Nickel occurs naturally in surface waters from the weathering of minerals and rocks. Once nickel is in surface and groundwater systems, physical and chemical interactions (complexation, precipitation/dissolution, adsorption/desorption, and oxidation/reduction) will determine its fate. Under normal conditions, nickel is overwhelmingly associated with abundant iron and manganese particles that precipitate and absorb free nickel ions. Much of the nickel in the environment is, therefore, found in soils and sediments. Organic material in polluted environments will keep nickel soluble.

Environmental transport

Nickel can be transported as particles released into the atmosphere or as dissolved compounds in natural waters.

Environmental guidelines

Australian Water Quality Guidelines for Fresh and Marine Waters (ANZECC 1992):

What effect might nickel and compounds have on the environment?
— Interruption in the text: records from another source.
-- ==== Sys2Proof/Laws/PerInstr.lean ====
section
/-! SUPPORT. Laws of the encoding, constructor by constructor: the fields an instruction is written from read back as that
instruction, so no bit of its fields is dropped (R265, R268, R275 to R277, R287 to R391). -/

namespace Sys2Proof.Laws.Encoding

/-! ### Extracting a field of a word put together from fields -/

theorem take_lo {m n : Nat} (a : BitVec m) (b : BitVec n) (lo k : Nat) (h : lo + k ≤ n) :
    (a ++ b).extractLsb' lo k = b.extractLsb' lo k := by
  apply BitVec.eq_of_getLsbD_eq
  intro i hi
  simp only [BitVec.getLsbD_extractLsb', BitVec.getLsbD_append]
  rw [if_pos (by omega)]

theorem take_hi {m n : Nat} (a : BitVec m) (b : BitVec n) (lo k : Nat) (h : n ≤ lo) :
    (a ++ b).extractLsb' lo k = a.extractLsb' (lo - n) k := by
  apply BitVec.eq_of_getLsbD_eq
  intro i hi
  simp only [BitVec.getLsbD_extractLsb', BitVec.getLsbD_append]
  rw [if_neg (by omega), show lo + i - n = lo - n + i by omega]

theorem take_all {n : Nat} (b : BitVec n) : b.extractLsb' 0 n = b := by simp

/-- Two neighbouring fields joined. -/
theorem join {n : Nat} (x : BitVec n) (lo k m : Nat) :
    x.extractLsb' (lo + k) m ++ x.extractLsb' lo k = x.extractLsb' lo (m + k) := by
  apply BitVec.eq_of_getLsbD_eq
  intro i hi
  simp only [BitVec.getLsbD_extractLsb', BitVec.getLsbD_append]
  split
  · next h => simp [h, hi]
  · next h =>
    rw [show lo + k + (i - k) = lo + i by omega]
    simp [hi, show i - k < m by omega]

@[simp] theorem join_12 (x : BitVec 12) : x.extractLsb' 7 5 ++ x.extractLsb' 0 7 = x :=
  (join x 0 7 5).trans (take_all x)
@[simp] theorem join_15 (x : BitVec 15) : x.extractLsb' 10 5 ++ x.extractLsb' 5 5 ++ x.extractLsb' 0 5 = x := by
  rw [show x.extractLsb' 10 5 ++ x.extractLsb' 5 5 = x.extractLsb' 5 10 from join x 5 5 5]
  exact (join x 0 5 10).trans (take_all x)
@[simp] theorem join_17 (x : BitVec 17) : x.extractLsb' 12 5 ++ x.extractLsb' 7 5 ++ x.extractLsb' 0 7 = x := by
  rw [show x.extractLsb' 12 5 ++ x.extractLsb' 7 5 = x.extractLsb' 7 10 from join x 7 5 5]
  exact (join x 0 7 10).trans (take_all x)

@[simp] theorem top_3_4 (a : BitVec 3) (b : BitVec 4) : BitVec.extractLsb' (n := 7) 5 2 (a ++ b) = a.extractLsb' 1 2 :=
  take_hi a b 5 2 (by decide)
@[simp] theorem mid_3_4 (a : BitVec 3) (b : BitVec 4) : BitVec.extractLsb' (n := 7) 4 1 (a ++ b) = a.extractLsb' 0 1 :=
  take_hi a b 4 1 (by decide)
@[simp] theorem not_trap_eret (a : BitVec 2) : (0#2 ++ a ++ 1#3 : BitVec 7) = 0#7 ↔ False := by revert a; decide
@[simp] theorem not_bkpt_eret (a : BitVec 2) : (0#2 ++ a ++ 1#3 : BitVec 7) = 2#7 ↔ False := by revert a; decide
@[simp] theorem not_trap_tlbi (a : BitVec 1) (b : BitVec 3) : (a ++ b ++ 3#3 : BitVec 7) = 0#7 ↔ False := by
  revert a b; decide
@[simp] theorem not_bkpt_tlbi (a : BitVec 1) (b : BitVec 3) : (a ++ b ++ 3#3 : BitVec 7) = 2#7 ↔ False := by
  revert a b; decide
Very small amounts of nickel have been shown to be essential for normal growth and reproduction in some species of animals. Nickel and its compounds can have high acute and chronic toxicity to aquatic life. Nickel toxicity to aquatic organisms is determined by water hardness: the softer the water, the higher the toxicity. There is not enough information to evaluate or predict the short-term and long-term effects of nickel and its compounds to plants, birds or land animals. Nickel does not appear to bioaccumulate in fish, plants or animals used for food.